> _EXERCISE DETAILS_: Below are several entries. Transcribe exactly those lines that fall from the one with "if f = 9 then toInt" through the one with "def unpackPlain (f", end lines included.

Items from a dataset

-- ==== Sys2Proof/Machine/Arith.lean ====
section
/-!
DEFINITION. Sys2Proof/Machine/Arith.lean: number formats, rounding, special values, flags and accumulators
(05 R220 to R240). A finite value is exact: a sign, a magnitude and a power of two.
-/
namespace Sys2Proof.Machine

/-- A value of an element: NaN, an infinity, or (−1)^neg × m × 2^e; the sign of a zero counts. -/
inductive Num where
  | nan
  | inf (neg : Bool)
  | fin (neg : Bool) (m : Nat) (e : Int)
deriving DecidableEq, Repr

/-- What a piece of arithmetic carries: SAT_NARROW, stochastic rounding, the counter of its draws, its flags (R228,
R232, R238). -/
structure AEnv where
  sat : Bool
  sr : Bool
  c : Nat
  fl : Nat
deriving DecidableEq, Repr

/-- Raises flag bit `i` (R238): 0 INVALID, 1 OVERFLOW, 2 UNDERFLOW, 3 SATURATED, 4 NAN_IN. -/
def AEnv.raise (a : AEnv) (i : Nat) : AEnv := { a with fl := a.fl ||| 2 ^ i }
def AEnv.raiseIf (a : AEnv) (b : Bool) (i : Nat) : AEnv := if b then a.raise i else a

/-! ## Formats (R220) -/

/-- Element width in bits by format code. -/
def fmtBits (f : Nat) : Nat :=
  if f = 0 ∨ f = 10 then 32 else if f = 1 ∨ f = 2 then 16 else if f = 6 then 6 else if f = 7 then 4
  else if f = 11 ∨ f = 12 then 64 else 8

/-- Exponent bits, mantissa bits and bias of a floating-point format. -/
def fpParams (f : Nat) : Nat × Nat × Nat :=
  if f = 0 then (8, 23, 127) else if f = 1 then (8, 7, 127) else if f = 2 then (5, 10, 15)
  else if f = 3 ∨ f = 5 then (4, 3, 7) else if f = 4 then (5, 2, 15) else if f = 6 then (3, 2, 3)
  else if f = 7 then (2, 1, 1) else (11, 52, 1023)

/-- The encoding of the largest finite magnitude. -/
def maxMag (f : Nat) : Nat :=
  if f = 0 then 0x7F7FFFFF else if f = 1 then 0x7F7F else if f = 2 then 0x7BFF else if f = 3 ∨ f = 5 then 0x7E
  else if f = 4 then 0x7B else if f = 6 then 0x1F else if f = 7 then 7 else 0x7FEFFFFFFFFFFFFF

/-- The canonical NaN of a format (R231). -/
def nanBits (f : Nat) : Nat :=
  if f = 0 then 0x7FC00000 else if f = 1 then 0x7FC0 else if f = 2 then 0x7E00 else if f = 3 ∨ f = 5 then 0x7F
  else if f = 4 then 0x7E else if f = 11 then 0x7FF8000000000000 else if f = 12 then 0x7FC00000 else 0

/-- The encoding of +∞ of a format that has one. -/
def infBits (f : Nat) : Nat :=
  if f = 0 then 0x7F800000 else if f = 1 then 0x7F80 else if f = 2 then 0x7C00 else if f = 4 then 0x7C
  else 0x7FF0000000000000

def isMx (f : Nat) : Bool := decide (5 ≤ f) && decide (f ≤ 8)
def isInt (f : Nat) : Bool := f == 9 || f == 10

/-- A two's-complement number of `w` bits as a value. -/
def intNum (w x : Nat) (e : Int) : Num :=
  if x.testBit (w - 1) then .fin true (2 ^ w - x % 2 ^ w) e else .fin false (x % 2 ^ w) e

/-- A floating-point encoding's value. -/
def fpNum (f x : Nat) : Num :=
  let (eb, mb, bias) := fpParams f
  let neg := x.testBit (eb + mb)
  let ex := fld x mb eb
  let m := fld x 0 mb
  if (f = 3 ∨ f = 5) ∧ ex = 15 ∧ m = 7 then .nan
  else if (f = 0 ∨ f = 1 ∨ f = 2 ∨ f = 4 ∨ f = 11) ∧ ex = 2 ^ eb - 1 then if m = 0 then .inf neg else .nan
  else if ex = 0 then .fin neg m (1 - bias - mb)
  else .fin neg (2 ^ mb + m) (ex - bias - mb)

/-! ## Exact operations -/

/-- A signed magnitude from an integer. -/
def ofInt (zneg : Bool) (v : Int) (e : Int) : Num :=
  if v = 0 then .fin zneg 0 e else if v < 0 then .fin true v.natAbs e else .fin false v.natAbs e

def sInt (neg : Bool) (m : Nat) : Int := if neg then -(m : Int) else m

def Num.isNan : Num → Bool
  | .nan => true
  | _ => false
def Num.isZero : Num → Bool
  | .fin _ 0 _ => true
  | _ => false
def Num.neg : Num → Num
  | .nan => .nan
  | .inf n => .inf (!n)
  | .fin n m e => .fin (!n) m e

/-- Exact sum: −0 only from two negative zeros, ∞ − ∞ is NaN (R231, IEEE 754 round to nearest). -/
def Num.add : Num → Num → Num
  | .nan, _ => .nan
  | _, .nan => .nan
  | .inf a, .inf b => if a = b then .inf a else .nan
  | .inf a, .fin _ _ _ => .inf a
  | .fin _ _ _, .inf b => .inf b
  | .fin a m e, .fin b n f =>
    let g := min e f
    ofInt (a && b) (sInt a (m * 2 ^ (e - g).toNat) + sInt b (n * 2 ^ (f - g).toNat)) g

/-- Exact product; 0 × ∞ is NaN. -/
def Num.mul : Num → Num → Num
  | .nan, _ => .nan
  | _, .nan => .nan
  | .inf a, .inf b => .inf (a != b)
  | .inf a, .fin b m _ => if m = 0 then .nan else .inf (a != b)
  | .fin a m _, .inf b => if m = 0 then .nan else .inf (a != b)
  | .fin a m e, .fin b n f => .fin (a != b) (m * n) (e + f)

/-- Order of two values that are not NaN, −0 below +0 (R231). -/
def Num.lt : Num → Num → Bool
  | .inf a, .inf b => a && !b
  | .inf a, .fin _ _ _ => a
  | .fin _ _ _, .inf b => !b
  | .fin a m e, .fin b n f =>
    let g := min e f
    let x := sInt a (m * 2 ^ (e - g).toNat)
    let y := sInt b (n * 2 ^ (f - g).toNat)
    decide (x < y) || (x == y && a && !b && m == 0)
  | _, _ => false

def Num.max (a b : Num) : Num := if a.isNan || b.isNan then .nan else if a.lt b then b else a
def Num.min (a b : Num) : Num := if a.isNan || b.isNan then .nan else if b.lt a then b else a

/-! ## Rounding -/

/-- A magnitude m × 2^e in units of 2^q, rounded to nearest even: the count, and whether it is exact. -/
def rne (m : Nat) (e q : Int) : Nat × Bool :=
  if q ≤ e then (m * 2 ^ (e - q).toNat, true)
  else
    let s := (q - e).toNat
    let n := m / 2 ^ s
    let r := m % 2 ^ s
    (if r * 2 > 2 ^ s ∨ (r * 2 = 2 ^ s ∧ n % 2 = 1) then n + 1 else n, r == 0)

/-- The same rounded stochastically with a 16-bit draw (R228). -/
def srnd (m : Nat) (e q : Int) (draw : Nat) : Nat :=
  if q ≤ e then m * 2 ^ (e - q).toNat
  else
    let s := (q - e).toNat
    let n := m / 2 ^ s
    let r := m % 2 ^ s
    if draw < r * 65536 / 2 ^ s then n + 1 else n

/-- The counter's next 16-bit draw. -/
def AEnv.draw (a : AEnv) : AEnv × Nat := ({ a with c := a.c + 1 }, (Config.srDraw a.c).toNat % 65536)

/-- A non-zero magnitude m × 2^e rounded to a floating-point format with an unbounded exponent: the encoding of its
magnitude, exponent field growing past the format's (R232). The quantum's exponent comes with it. -/
def fpQuantum (f m : Nat) (e : Int) : Int :=
  let (_, mb, bias) := fpParams f
  let qmin : Int := 1 - bias - mb
  max ((Nat.log2 m : Int) + e - mb) qmin

def fpMag (f : Nat) (q : Int) (n : Nat) : Nat :=
  let (_, mb, bias) := fpParams f
  (q - (1 - bias - mb)).toNat * 2 ^ mb + n

/-- A finite non-zero magnitude into a floating-point format: its encoding, or none where it overflows (R228, R232). -/
def roundMag (a : AEnv) (f m : Nat) (e : Int) : AEnv × Option Nat :=
  let q := fpQuantum f m e
  let (n, exact) := rne m e q
  let mag := fpMag f q n
  if maxMag f < mag then (a, none)
  else
    let (_, mb, bias) := fpParams f
    let top : Int := (maxMag f / 2 ^ mb : Nat) - bias - mb
    let floor := if q ≤ e then m * 2 ^ (e - q).toNat else m / 2 ^ (q - e).toNat
    let isOver := q == top && !exact && floor == 2 ^ mb + maxMag f % 2 ^ mb
    if isOver then (a, some (maxMag f))
    else if a.sr ∧ ¬ exact then
      let (b, d) := a.draw
      let mg := fpMag f q (srnd m e q d)
      (b.raiseIf (mg == 0) 2, some mg)
    else (a.raiseIf (mag == 0) 2, some mag)

/-- A value into a floating-point format that is no MX element (R226, R228, R231, R232). -/
def toFp (a : AEnv) (f : Nat) (v : Num) : AEnv × Nat :=
  let sign := 2 ^ (fmtBits f - 1)
  match v with
  | .nan => (a, nanBits f)
  | .inf n =>
    if f = 3 then if a.sat then (a.raise 3, maxMag 3 + b2n n * sign) else (a.raise 0, nanBits 3)
    else (a, infBits f + b2n n * sign)
  | .fin n 0 _ => (a, b2n n * sign)
  | .fin n m e =>
    match roundMag a f m e with
    | (b, some g) => (b, g + b2n n * sign)
    | (b, none) =>
      if f = 3 then if a.sat then (b.raise 3, maxMag 3 + b2n n * sign) else (b.raise 1, nanBits 3)
      else if f = 4 ∧ a.sat then (b.raise 3, maxMag 4 + b2n n * sign)
      else (b.raise 1, infBits f + b2n n * sign)

/-- A value into an integer format of `w` bits (R232). -/
def toInt (a : AEnv) (w : Nat) (v : Num) : AEnv × Nat :=
  let lim : Nat := 2 ^ (w - 1)
  let put := fun (a : AEnv) (neg : Bool) (n : Nat) =>
    if neg then if lim < n then (a.raise 3, lim) else (a, (2 ^ w - n) % 2 ^ w)
    else if lim - 1 < n then (a.raise 3, lim - 1) else (a, n)
  match v with
  | .nan => (a.raise 0, 0)
  | .inf n => (a.raise 3, if n then lim else lim - 1)
  | .fin n m e =>
    let (k, exact) := rne m e 0
    if a.sr ∧ ¬ exact ∧ k ≤ lim then
      let (b, d) := a.draw
      let k := srnd m e 0 d
      put (b.raiseIf (k == 0) 2) n k
    else put (a.raiseIf (k == 0 && m != 0) 2) n k

/-- A value rounded to FP32 to nearest even, whatever the rounding mode, as a value; overflow gives an infinity and
raises OVERFLOW. -/
def to32 (a : AEnv) (v : Num) : AEnv × Num :=
  let (b, x) := toFp { a with sr := false } 0 v
  ({ b with sr := a.sr }, fpNum 0 x)

/-- An FP32X2 pair (R222). -/
def toPair (a : AEnv) (v : Num) : AEnv × Nat :=
  let (b, h) := toFp { a with sr := false } 0 v
  let b := { b with sr := a.sr }
  match fpNum 0 h with
  | .fin hn hm he =>
    match v.add (Num.neg (.fin hn hm he)) with
    | .fin _ 0 _ => (b, h)
    | r =>
      let (c, l) := toFp b 0 r
      ({ c with fl := b.fl }, h + l * 2 ^ 32)
  | _ => (b, h)

/-- One element's value from its bits, for formats other than MX elements with their scale (R220, R222). A pair whose lo is
zero is its hi, a zero's sign included (DEDUCED from R222 and R274, log entry 64). -/
def decElem (f x : Nat) : Num :=
  if f = 8 then intNum 8 x (-6)
  else if f = 9 then intNum 8 x 0
  else if f = 10 then intNum 32 x 0
  else if f = 12 then
    match fpNum 0 (x % 2 ^ 32) with
    | .fin n m e =>
      let lo := fpNum 0 (x / 2 ^ 32)
      if lo.isZero then .fin n m e else (Num.fin n m e).add lo
    | v => v
  else fpNum f x

/-- One element written in a format that is not MX (R226 to R232). -/
def encElem (a : AEnv) (f : Nat) (v : Num) : AEnv × Nat :=
  if f = 9 then toInt a 8 v else if f = 10 then toInt a 32 v else if f = 12 then toPair a v else toFp a f v

/-! ## Packing (R221, R223, R224, R227) -/

/-- `n` fields of `w` bits, ascending, from a number. -/
def fieldsOf (w : Nat) : Nat → Nat → List Nat
  | 0, _ => []
  | n + 1, x => x % 2 ^ w :: fieldsOf w n (x / 2 ^ w)

/-- The number whose ascending fields of `w` bits these are. -/
def ofFields (w : Nat) : List Nat → Nat
  | [] => 0
  | x :: xs => x % 2 ^ w + 2 ^ w * ofFields w xs

/-- Elements of a byte list in a non-MX format. -/
def unpackPlain (f : Nat) (bs : List Byte) : List Nat :=
  (chunks (bs.length + 1) (fmtBits f / 8) bs).map leNat

/-- Element lines and lines in all of an MX tile (R223). -/
def tileElemLines (f : Nat) : Nat := if f = 6 then 24 else if f = 7 then 16 else 32
def tileLines (f : Nat) : Nat := tileElemLines f + 1

/-- 2^k as an exponent shift of a value. -/
def Num.scale (v : Num) (k : Int) : Num :=
  match v with
  | .fin n m e => .fin n m (e + k)
  | v => v

/-- The 2,048 values of an MX tile (R224). -/
def unpackTile (f : Nat) (bs : List Byte) : List Num :=
  let el := bs.take (64 * tileElemLines f)
  let sc := bs.drop (64 * tileElemLines f)
  let xs := (chunks 65 (32 * fmtBits f / 8) el).map fun b => fieldsOf (fmtBits f) 32 (leNat b)
  (List.range 64).flatMap fun i =>
    let s := (nthB sc i).toNat
    (xs.getD i []).map fun x => if s = 255 then .nan else (decElem f x).scale ((s : Int) - 127)

/-- Values of a byte list in any format, whole tiles for MX formats. -/
def unpackVals (f : Nat) (bs : List Byte) : List Num :=
  if isMx f then (chunks (bs.length + 1) (64 * tileLines f) bs).flatMap (unpackTile f)
  else (unpackPlain f bs).map (decElem f)

/-- One MX element from the value already divided by its block's scale (R227). -/
def mxElem (a : AEnv) (f : Nat) (v : Num) : AEnv × Nat :=
  if f = 8 then
    match v with
    | .fin n m e =>
      let (k, exact) := rne m e (-6)
      if 127 < k then (a.raise 3, if n then 256 - 127 else 127)
      else if a.sr ∧ ¬ exact ∧ m / 2 ^ ((-6 : Int) - e).toNat < 127 then
        let (b, d) := a.draw
        let k := srnd m e (-6) d
        (b.raiseIf (k == 0) 2, if n then (256 - k) % 256 else k)
      else (a.raiseIf (k == 0 && m != 0) 2, if n then (256 - k) % 256 else k)
    | _ => (a, 0)
  else
    let sign := 2 ^ (fmtBits f - 1)
    match v with
    | .fin n 0 _ => (a, b2n n * sign)
    | .fin n m e =>
      match roundMag a f m e with
      | (b, some g) => (b, g + b2n n * sign)
      | (b, none) => (b.raise 3, maxMag f + b2n n * sign)
    | _ => (a, 0)

/-- emax of an MX format (R227). -/
def mxEmax (f : Nat) : Int := if f = 5 then 8 else if f = 6 then 4 else if f = 7 then 2 else 0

> _SOLUTION TO THIS EXERCISE_:
  if f = 9 then toInt a 8 v else if f = 10 then toInt a 32 v else if f = 12 then toPair a v else toFp a f v

/-! ## Packing (R221, R223, R224, R227) -/

/-- `n` fields of `w` bits, ascending, from a number. -/
def fieldsOf (w : Nat) : Nat → Nat → List Nat
  | 0, _ => []
  | n + 1, x => x % 2 ^ w :: fieldsOf w n (x / 2 ^ w)

/-- The number whose ascending fields of `w` bits these are. -/
def ofFields (w : Nat) : List Nat → Nat
  | [] => 0
  | x :: xs => x % 2 ^ w + 2 ^ w * ofFields w xs

/-- Elements of a byte list in a non-MX format. -/
def unpackPlain (f : Nat) (bs : List Byte) : List Nat :=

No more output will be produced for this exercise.